Problem: Copy the lines below exactly, starting at the line that contains "(!(s.ctx c).replayChecked &&" and stopping after the last line, and include no other lines.

Exercise data:

▶

/-- RDMA queue pairs (R87, R88): normal, stalled on a translation, with a request under way, owing an answer until writes are performed
at package scope, or in error. -/
inductive QpState
  | normal | stalled (va : Nat) (write : Bool) (len : Nat) (data : List Byte) | busy (j : HostJob)
  | owed (waits : List Nat) (answer : RdmaReply) | error
  deriving DecidableEq, Repr

/-- What a flit carries (R368). -/
inductive Packet
  | request (r : RemoteReq)
  | response (r : RemoteResp)
  deriving DecidableEq, Repr

/-- A flit waiting to be sent on a lane of a port (R373): the context it is charged to, the house account for none (R109),
and the package it goes to. -/
structure Flit where
  ctx : Option Nat
  lane : Nat
  dst : Nat
  packet : Packet
  deriving DecidableEq, Repr

/-- A scale-up port (R368-R377). -/
structure LinkPort where
  lanes : AMap (List Flit) := []
  rr : Nat := 0
  sent : List Flit := []
  /-- Requests that wait on a translation (R372), oldest first. -/
  inbox : List RemoteReq := []
  /-- Responses with the writes whose performance they wait for (R376). -/
  replies : List (List Nat × Flit) := []
  /-- Writes the ingress port has made, its causal past (R342). -/
  past : List Nat := []
  /-- Tokens dropped and counted (R359). -/
  dropped : Nat := 0
  deriving DecidableEq, Repr

/-- Wear of a unit as the health record gives it (R33-R35). -/
structure Health where
  estimate : Nat := 0xFFFFFFFF
  low : Nat := 0xFFFFFFFF
  high : Nat := 0xFFFFFFFF
  indicator : Nat := 0
  noticed : Bool := false
  deriving DecidableEq, Repr

/-- Readiness states, in the code order of R28. -/
inductive UnitState
  | untested | testing | ready | failed
  deriving DecidableEq, Repr

/-- R28: the two bits of a unit's state. -/
def UnitState.code : UnitState → Nat
  | .untested => 0 | .testing => 1 | .ready => 2 | .failed => 3

/-- The package (R12-R36, R80-R89). -/
structure Package where
  ordering : Config.OrderingCode := .p768
  units : AMap UnitState := []
  mapSeq : Nat := 0
  clockMHz : Nat := 1500
  clockStopped : Bool := false
  power : List Nat := []
  coolMs : Nat := 0
  hottest : List Int := List.replicate 9 0
  tripped : Bool := false
  tripClear : Bool := false
  /-- Samples of each wear indicator of each unit over 168 hours, newest first, under 8 x unit + indicator (R32). -/
  wear : AMap (List (List Nat)) := []
  /-- Activity and temperature of each unit over 168 hours, newest first: their mean is its present duty (R32). -/
  duty : AMap (List (Nat × Nat)) := []
  health : AMap Health := []
  refreshes : Nat := 0
  healthSeq : Nat := 0
  /-- Each die's fabric-clock setting and hottest sensor reading as the last refresh recorded them (R33). -/
  healthClock : Nat := 1500
  healthHot : List Int := List.replicate 9 0
  configured : Bool := false
  endpoints : AMap Endpoint := []
  malformed : Nat := 0
  qps : AMap QpState := []
  sent : List Msg := []
  rdma : List (Nat × Nat × RdmaReply) := []
  /-- Causal past of the host-port engine, an observer on die 4 (R331, R332, R339). -/
  hostPast : List Nat := []
  /-- Scale factors of the domains, and each context's charges in the window (R106, R107). -/
  scales : AMap (BitVec 16) := []
  windowCharges : AMap (AMap Nat) := []
  windowScaled : AMap Nat := []
  ports : AMap LinkPort := []
  flights : List RemoteFlight := []
  deriving DecidableEq, Repr

/-- Whose turn it is (log 1): a tile's core, a step of an engine or of the outside, or a datagram at the host port. -/
inductive Turn
  | core (tile : Nat)
  | event (i : Instr)
  | datagram (d : Datagram)
  deriving DecidableEq, Repr

/-- The machine. -/
structure State where
  pkg : Package := {}
  dies : AMap Die := []
  tiles : AMap Tile := []
  parts : AMap Partition := []
  ctxs : AMap Context := []
  slots : List Slot := []
  mem : List Host.Cell := []
  /-- L2 and HBM words whose ECC fails uncorrectably (R385), by physical word address. -/
  memBad : List Nat := []
  /-- Applied writes not yet visible everywhere, newest first; and writes issued and not yet applied (R333, R334). -/
  log : List WriteRec := []
  flying : List Nat := []
  lines : List LineMsg := []
  resps : List (Nat × MemResp) := []
  invals : List Inval := []
  /-- Next name for a request, write or invalidation; and the free-value counter (log 5). -/
  nextId : Nat := 1
  fresh : Nat := 0
  /-- The tile whose core acts in a step of a core instruction (log 1). -/
  focus : Nat := 0
  /-- Steps to come, first first (log 1). -/
  agenda : List Turn := []
  deriving DecidableEq, Repr

/-- What stops a step for good. -/
inductive Fault
  /-- Raised by no step of this model: every fault of the spec is a next state (trap, fault record or status). Safe. -/
  | none
  deriving DecidableEq, Repr
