/-! ## Reduction sequences (R315) -/

/-- The sequence of a pipeline. -/
def State.seqOf (s : State) (c slot n : Nat) : RedSeq := (s.pipe c slot).seqs.get {} n
/-- Sequence n of a pipeline changed. -/
def State.modSeq (s : State) (c slot n : Nat) (f : RedSeq → RedSeq) : State :=
  s.modPipe c slot (fun p => { p with seqs := p.seqs.set n (f (p.seqs.get {} n)) })
/-- R315: has a tag completed, or is it carried by a command in flight? -/
def RedSeq.taken (r : RedSeq) (tag : Lane) : Bool := tagBefore tag r.frontier || r.complete.contains tag || r.flying.contains tag
/-- R315: F passed over every completed tag; at most one step for each. -/
def RedSeq.pass : Nat → RedSeq → RedSeq
  | 0, r => r
  | n + 1, r => if r.complete.contains r.frontier then
      RedSeq.pass n { r with complete := r.complete.erase r.frontier, frontier := r.frontier + 1 } else r
/-- R315: a tag completes. -/
def RedSeq.finish (r : RedSeq) (tag : Lane) : RedSeq :=
  let r := { r with flying := r.flying.erase tag, complete := tag :: r.complete }
  RedSeq.pass r.complete.length r

/-- R302, R315: does a request at its node wait for its tag? -/
def State.waitsForTag (s : State) (r : MemReq) : Bool :=
  match r.seq with
  | some (slot, n, tag) => (s.seqOf r.ctx slot n).frontier != tag
  | none => false

/-! ## Slots (R291) -/

/-- Slot at an address of a context. -/
def State.slotAt (s : State) (ctx va : Nat) : Option Slot := s.slots.find? (fun x => x.ctx == ctx && x.va == va)
/-- A slot changed. -/
def State.modSlot (s : State) (ctx va : Nat) (f : Slot → Slot) : State :=
  { s with slots := s.slots.map (fun x => if x.ctx = ctx ∧ x.va = va then f x else x) }

/-! ## Stopping a command (R181, R303, R308, R327) -/

/-- The POISON and EOS tokens a stopped command sends. -/
def stopTokens : List (Token × Nat) := [({ kind := .poison }, 0), ({ kind := .eos }, 0)]

/-- R308: does the command deliver tokens (to its port, or to the members of a multicast)? -/
def Cmd.delivers (c : Cmd) : Bool :=
  c.outPort.isSome || (match c.kind with
    | .smc _ => true
    | _ => false)

/-- R308: the tokens of a command that is stopped: full ones stand, and POISON and EOS follow; where its EOS waits already, POISON goes
before it; once its EOS is placed nothing more. -/
def Cmd.stopOut (c : Cmd) : List (Token × Nat) :=
  if !c.delivers then c.out
  else if !c.eos then c.out ++ stopTokens
  else if c.out.any (fun k => k.1.kind == .eos) then c.out.filter (fun k => k.1.kind != .eos) ++ stopTokens
  else c.out

/-- R308: what stopping does to the command. Full tokens stand; a token partly built is discarded; ports it takes from drain.
Under `quiet` (R327, a deadlock) nothing is placed on the tile's fabric and nothing drained; the members of a multicast on other tiles
still get their POISON and EOS. -/
def Cmd.stop (c : Cmd) (code : Nat) (quiet : Bool) : Cmd :=
  { c with
    ending := some code, fault := none, flight := [], idx := [], inner := 0,
    out := if quiet && c.outPort.isSome then [] else c.stopOut,
    eos := true,
    drain := if quiet then [] else if c.ending.isSome then c.drain
      else (if c.valsEnd then [] else c.dataPort.toList) ++ (if c.idxEnd then [] else c.indexPort.toList) }

/-- R181, R308: has a command been stopped by stream_fault, or reached its end as OK or SHORT only? -/
def Cmd.stopped (c : Cmd) : Bool := (c.ending.getD 0) != 0 && (c.ending.getD 0) != 7

/-- R300: tokens of a multicast that every member has delivered. -/
def Cmd.low (c : Cmd) : Nat := c.members.foldl (fun n m => min n (c.delivered.get 0 m)) c.sent.length

/-- R300, R316: a multicast changed at its source: each token that every member has delivered by it counts its elements once and gives
the source one permit more. -/
def State.creditSmc (s : State) (t id : Nat) (f : Cmd → Cmd) : State :=
  match (s.tile t).cmd id with
  | none => s
  | some c =>
    let d := f c
    let n := d.low - c.low
    let got := (List.range n).foldl (fun k i => k + d.sent.getD (c.low + i) 0) 0
    (s.modCmd t id (fun _ => { d with permits := d.permits + n })).modStatus t id (fun y => y.add got)

/-- R300: a member tile leaves a multicast: its undelivered tokens are discarded, and its outstanding space tokens count as returned. -/
def State.dropMember (s : State) (t id m : Nat) : State :=
  (s.modTile m (fun u => { u with mcast := u.mcast.filter (fun x => !(x.src == t && x.id == id)) })).creditSmc t id (fun c =>
    { c with members := c.members.filter (· != m) })

/-- R181, R308, R319, R327: a running command stopped with a code, which its status word holds at once; a pop request of it is
withdrawn. One that stream_fault has stopped before keeps its code. -/
def State.stopCmd (s : State) (t id code : Nat) (quiet : Bool) : State :=
  match (s.tile t).cmd id with
  | none => s
  | some c =>
    if c.stopped && !quiet then s
    else
      let s := if c.stopped then s.modCmd t id (fun c => { c with out := if c.outPort.isSome then [] else c.out, drain := [] })
        else (s.modCmd t id (fun c => c.stop code quiet)).modStatus t id (fun x => { x with code })
      let s := if quiet && c.members.contains t then s.dropMember t id t else s
      let s := s.modDie (tileDie t) (fun d => { d with misses := d.misses.filter (fun m => !(m.who == .command t id && m.ctx == c.ctx)) })
      match c.kind with
      | .sqin q => s.modQueue c.ctx c.slot q (fun x => { x with waiting := x.waiting.filter (fun r => !(r.tile == t && r.stream == some id)) })
      | _ => s

end Sys2Proof.Machine
end

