-- ==== Sys2Proof/Machine/CellOps.lean ====
section
/-! DEFINITION. The structural, cell-memory, matrix, merge and island operators (15_structural_matrix_merge_island_operators), and
the fill watermarks their reads wait on (R299). -/

namespace Sys2Proof.Machine

/-- What executing an element leads to: the state, its result, whether the result was computed (R236), what it emits: port,
token fields and frame tag, and its energy classes with counts. -/
structure Done where
  s : State
  res : ERes := {}
  computed : Bool := true
  outs : List (Nat × ERes × Nat) := []
  classes : List (Nat × Nat) := []

/-! ## Watermarks (R299) -/

/-- R299: does a command write elements into cell SRAM? -/
def Cmd.fillsCells (c : Cmd) : Bool :=
  (c.isStore || c.isReduce || (match c.kind with | .scpy _ => true | _ => false)) && Pattern.space c.pat == 1

/-- R299: the footprint of a filling command: with FPU the whole cell-local span. -/
def Cmd.fillLo (c : Cmd) : Nat := if Pattern.fpu c.pat then 0 else (Pattern.fplo c.pat).toNat
/-- R299: its end. -/
def Cmd.fillHi (c : Cmd) : Nat := if Pattern.fpu c.pat then 0x100000 else (Pattern.fphi c.pat).toNat

/-- R299: the lowest address of the elements not yet visible: those still to be written, values known invalid apart, and those written
less than four fc ago; FPLO for a command whose targets come from indices, FPHI when there is none. A command that has stopped keeps
its mark until it completes. -/
def State.watermark (s : State) (t id : Nat) (c : Cmd) : Nat :=
  if c.indexed then c.fillLo
  else
    let from_ := match c.kind with
      | .scpy _ => (c.flight.map (fun f => f.n)).foldl min c.next
      | _ => c.next
    let ahead := (List.range (Pattern.total c.pat - from_)).filterMap (fun i => match c.elemAddr c.pat (from_ + i) none with
        | .at a => if c.isStore && ((c.vals[i]?).map (fun v => v.1.isNone)).getD false then none else some a
        | _ => none)
    let fresh := ((s.tile t).cellWrites.filter (fun w => w.rank == 16 + id && decide (s.fcOf t < w.fc + 4))).map (fun w => w.addr)
    (ahead ++ fresh).foldl min c.fillHi

/-- R269, R299: must a read of the word at a cell address wait? It does while a byte of it lies in a footprint at or above its mark. -/
def State.fillHolds (s : State) (t addr : Nat) : Bool :=
  (s.tile t).cmds.any (fun p => Cmd.fillsCells p.2
    && decide (max addr (max (Cmd.fillLo p.2) (s.watermark t p.1 p.2)) < min (addr + 4) (Cmd.fillHi p.2)))

/-! ## Kinds (R234, R260) -/

/-- R234, steps 1 to 3, over operands in order: the result that is passed on, if any. -/
def passKind (o : List Opnd) (hdr : Bool) : Option ERes :=
  let p := o.filter (fun x => x.port)
  if p.any (fun x => x.kind == .poison) then some { kind := .poison }
  else if p.any (fun x => x.kind == .eos) then some { kind := .eos }
  else if hdr then (p.find? (fun x => x.kind == .hdr)).map (fun x => { kind := .hdr, lanes := x.lanes, mask := x.mask })
  else none

/-- An operand unchanged, as a result. -/
def Opnd.res (o : Opnd) : ERes := { kind := o.kind, lanes := o.lanes, mask := o.mask }
/-- An operand unchanged, with its own kind only if it comes through a port (R232). -/
def trueLane (o : Opnd) : Bool := o.ok 0 && o.lane 0 != 0

/-- The tokens an element emits by its OUT bits (R236). -/
def outsOf (e : Elem) (frame : Nat) (r : ERes) : List (Nat × ERes × Nat) :=
  (if e.out % 2 = 1 then [(0, r, frame)] else []) ++ (if e.out / 2 % 2 = 1 then [(1, r, frame)] else [])

/-! ## Structural operators (R261-R266) -/

/-- R223, R262: the ports a STEER sends its data to. -/
def steerPorts (e : Elem) (a c : Opnd) : List Nat :=
  let all := (if e.out % 2 = 1 then [0] else []) ++ (if e.out / 2 % 2 = 1 then [1] else [])
  if a.kind = .eos || a.kind = .poison || c.kind = .poison then all
  else all.filter (fun k => k == (if trueLane c then 1 else 0))

/-- R264: IOTA's lanes on its n-th execution. -/
def iotaRes (b : Lane) (step n : Nat) : ERes :=
  mkRes (fun k => b + BitVec.ofNat 32 (16 * n + k) * (BitVec.ofNat 16 step).signExtend 32) (fun _ => true)
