/-- R405: the logged point of a message on a queue. -/
def State.queuePoint (s : State) (c slot q : Nat) (o : HostOp) : Point :=
  if (s.ctx c).msgRpl ≠ 2 then .go s none
  else
    let x := (s.pipe c slot).queue q
    match s.takeRecord c (fun r => r.kind == 5 && r.sub == o.kind && r.b == queueKey slot q) with
    | none => .wait
    | some (r, t) =>
      if x.pops = r.c ∧ x.pushes = r.d then .go t (some r.a)
      else if r.c < x.pops ∨ r.d < x.pushes then .go (t.replayDiv c r) none
      else .wait

/-- R95, R98, R353, R398: a message on a queue tried: held until its pipeline has started and its logged point is reached. The handle
is active until the pipeline's token is written. -/
def State.tryQueueOp (s : State) (c : Nat) (o : HostOp) : Tried :=
  let q := o.msg.at 2 1
  match (s.ctx c).slotOf (o.msg.at 0 2) with
  | none => o.finish s 14 []
  | some slot =>
    let p := s.pipe c slot
    let x := p.queue q
    if !p.started then .stay s o
    else if p.queues.length ≤ q ∨ !x.desc.ext then o.finish s 14 []
    -- R353: a feed that finds its queue closed or poisoned is refused (log 8)
    else if o.kind = 0 ∧ o.count = 0 ∧ (x.closed ∨ x.poisoned) then o.finish s 14 []
    else match (if o.begun then .go s none else s.queuePoint c slot q o) with
      | .wait => .stay s o
      | .go s limit =>
        let most := min (limit.getD 16) (o.msg.at 3 1)
        let o' := if o.begun then o else { o with begun := true, msg := { o.msg with payload := o.msg.payload.set 3 (byte most) } }
        let log (s : State) (n : Nat) : State :=
          s.recordHost c { kind := 5, sub := o.kind, a := n, b := queueKey slot q, c := x.pops - (if o.kind = 1 then o.count else 0),
                           d := x.pushes - (if o.kind = 0 then o.count else 0) }
        match o.kind with
        | 0 =>
          let (s, r, fin) := s.feed c slot q o' (o'.msg.at 3 1 - o.count)
          if fin then r.finish (log s r.count) 0 (leBytes 1 r.count) else .stay s r
        | 1 =>
          let (s, r, fin) := s.drainTake c slot q o' (o'.msg.at 3 1 - o.count)
          if fin then r.finish (log s r.count) 0 (takeBody x.desc.relaxed r.got) else .stay s r
        | _ => o'.finish ((log s 0).modQueue c slot q (fun y => { y with closed := true })) 0 []

/-! ## LAUNCH (R95, R96, R99, R405) -/

/-- R84, R96: is a handle in range? The serial 0x1FFF is never given. -/
def handleOk (h : Nat) : Bool := h % 0x2000 != 0x1FFF

/-- R95: is a launch record in range? (A trigger handle that names nothing is R99's BADTRIG.) -/
def launchOk (m : Lmsg) : Bool :=
  m.len 64 && vaOk (m.at 0 8) 64 && vaOk (m.at 8 8) 8 && m.zero 18 19 && m.zero 28 63 && (m.at 16 2 != 0xFFFF || m.at 20 4 == 0)

/-- R95, R96: the slot an accepted launch takes: the lowest with no active pipeline (log 75). -/
def Context.freeSlot (c : Context) : Option Nat := (List.range 8).find? (fun k => !(c.pipe k).active)

/-- R99: what a launch's trigger makes of it: started at once, waiting, ended UPSTREAM, or refused. -/
def Context.triggered (c : Context) (p : Pipeline) : Option Pipeline :=
  if p.trigHandle = 0xFFFF then some { p with ready := true }
  else match c.slotOf p.trigHandle with
    | some k => some (p.afterTrig (c.pipe k))
    | none => match c.outcomes.find? (fun o => o.1 == p.trigHandle) with
      | some (_, true) => some { p with ready := true }
      | some (_, false) => some { p with ending := some (2, []) }
      | none => none

/-- R95, R96, R403: a launch accepted or refused. -/
def State.doLaunch (s : State) (c : Nat) (o : HostOp) : Tried :=
  let m := o.msg
  let x := s.ctx c
  match x.freeSlot with
  | none => o.finish s 11 []
  | some slot =>
    let n := (x.pipe slot).serial
    let h := slot * 8192 + n
    let p : Pipeline := { active := true, handle := h, serial := (n + 1) % 0x1FFF, descVa := m.at 0 8, tokenVa := m.at 8 8,
                          trigHandle := m.at 16 2, trigN := m.at 20 4, userTag := m.at 24 4 }
    match x.triggered p with
    | none => o.finish s 13 []
    | some p =>
      o.finish ((s.modPipe c slot (fun _ => p)).recordHost c { kind := 5, sub := 3, a := x.interval, b := h }) 0 (leBytes 2 h)

/-- What comparing the log's header with the partition comes to: they agree, its page is waited for, or they differ. -/
inductive Checked
  | same (s : State)
  | wait (s : State)
  | differ (s : State)

/-- R405: the log's header compared with the partition at the first LAUNCH under replay. A header that cannot be read for good agrees with
none (log 110). -/
def State.checkReplay (s : State) (c : Nat) : Checked :=
  let x := s.ctx c
  if x.msgRpl ≠ 2 ∨ x.replayChecked then .same s
  else
    let p := s.part x.part
    match s.readVa (.scheduler c) c (s.leadTile c) x.logBase 64 false with
    | .wait s => .wait s
    | .fault s _ _ _ => .differ s
    | .ok s b =>
      if leNat (cut b 8 1) = p.octets.length ∧ leNat (cut b 9 1) = p.dies.length then
        .same (s.modCtx c (fun x => { x with replayChecked := true, crumbCount := leNat (cut b 24 8) }))
      else .differ s

/-- R405: a LAUNCH whose log agrees: under replay it waits for the logged interval, or for a context at rest whose intervals do not
pass. -/
def State.launchPoint (s : State) (c : Nat) (o : HostOp) : Tried :=
  let x := s.ctx c
  if x.msgRpl ≠ 2 then s.doLaunch c o
  else match s.takeRecord c (fun r => r.kind == 5 && r.sub == 3) with
    | none => .stay s o
    | some (r, t) =>
      if x.interval < r.a ∧ x.pipes.any (fun (p : Nat × Pipeline) => p.2.active) then .stay s o
      else match t.doLaunch c o with
        | .done t =>
          let h := (x.freeSlot.map (fun k => k * 8192 + (x.pipe k).serial)).getD 0xFFFF
          .done (if h = r.b then t else t.replayDiv c r)
        | .stay t o => .stay t o

/-- R95, R405: a LAUNCH tried. -/
def State.tryLaunch (s : State) (c : Nat) (o : HostOp) : Tried :=
  if (s.ctx c).state == .faulted then o.finish s 12 []
  else match s.checkReplay c with
    | .same s => s.launchPoint c o
    | .wait s => .stay s o
    | .differ s => o.finish s 15 []

/-! ## Page replies (R149-R151) -/

/-- Every miss of a context that waits on a page request. -/
def State.pageMisses (s : State) (c rid : Nat) : List Miss :=
  s.dies.flatMap (fun (d : Nat × Die) => d.2.misses.filter (fun m => m.ctx == c && m.stand == .page rid))

/-- A miss given a new standing, or dropped. -/
def State.setMiss (s : State) (m : Miss) (x : Option XWait) : State :=
  { s with dies := s.dies.map (fun (d : Nat × Die) => (d.1, { d.2 with
      misses := d.2.misses.filterMap (fun n => if n == m then x.map (fun x => { n with stand := x }) else some n) })) }

/-- R403: the decider of a page reply: tile and stream or strand. -/
def Requester.crumb : Requester → Nat × Nat
  | .strand t n | .fetcher t n => (t, 0x20 + n)
  | .command t i => (t, i)
  | .loader t | .saver t => (t, 0xFF)
  | _ => (0xFFFF, 0xFF)

/-- R44, R405: does a miss of the scheduler come from a launch's descriptor reads, or from its read of the log's header? -/
def State.launchMiss (s : State) (c va : Nat) : Bool :=
  (!(s.ctx c).replayChecked && (s.ctx c).hostOps.any (fun o => o.kind == 3) && (s.ctx c).logBase / 4096 == va / 4096)
  || (s.ctx c).pipes.any (fun (p : Nat × Pipeline) => p.2.active && p.2.ready && !p.2.started && p.2.ending.isNone
    && (match nextDesc p.2.copy p.2.descVa with
      | some (_, _, a, n) => (pagesOf a n).any (fun p => p / 4096 == va / 4096)
      | none => false))

/-- R150, R151, R303: a command that its failed page ends: FAULT at that element, behind those before it; at once for one that is saved. -/
def State.failCmd (s : State) (c t i : Nat) : State :=
  if (s.ctx c).saved.isSome || (s.ctx c).stopped then s.faultOut c t i
  else s.modCmd t i (fun k => { k with fault := some (k.fault.getD 8) })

◀

Your response:
  (!(s.ctx c).replayChecked && (s.ctx c).hostOps.any (fun o => o.kind == 3) && (s.ctx c).logBase / 4096 == va / 4096)
  || (s.ctx c).pipes.any (fun (p : Nat × Pipeline) => p.2.active && p.2.ready && !p.2.started && p.2.ending.isNone
    && (match nextDesc p.2.copy p.2.descVa with
      | some (_, _, a, n) => (pagesOf a n).any (fun p => p / 4096 == va / 4096)
      | none => false))

/-- R150, R151, R303: a command that its failed page ends: FAULT at that element, behind those before it; at once for one that is saved. -/
def State.failCmd (s : State) (c t i : Nat) : State :=
  if (s.ctx c).saved.isSome || (s.ctx c).stopped then s.faultOut c t i
  else s.modCmd t i (fun k => { k with fault := some (k.fault.getD 8) })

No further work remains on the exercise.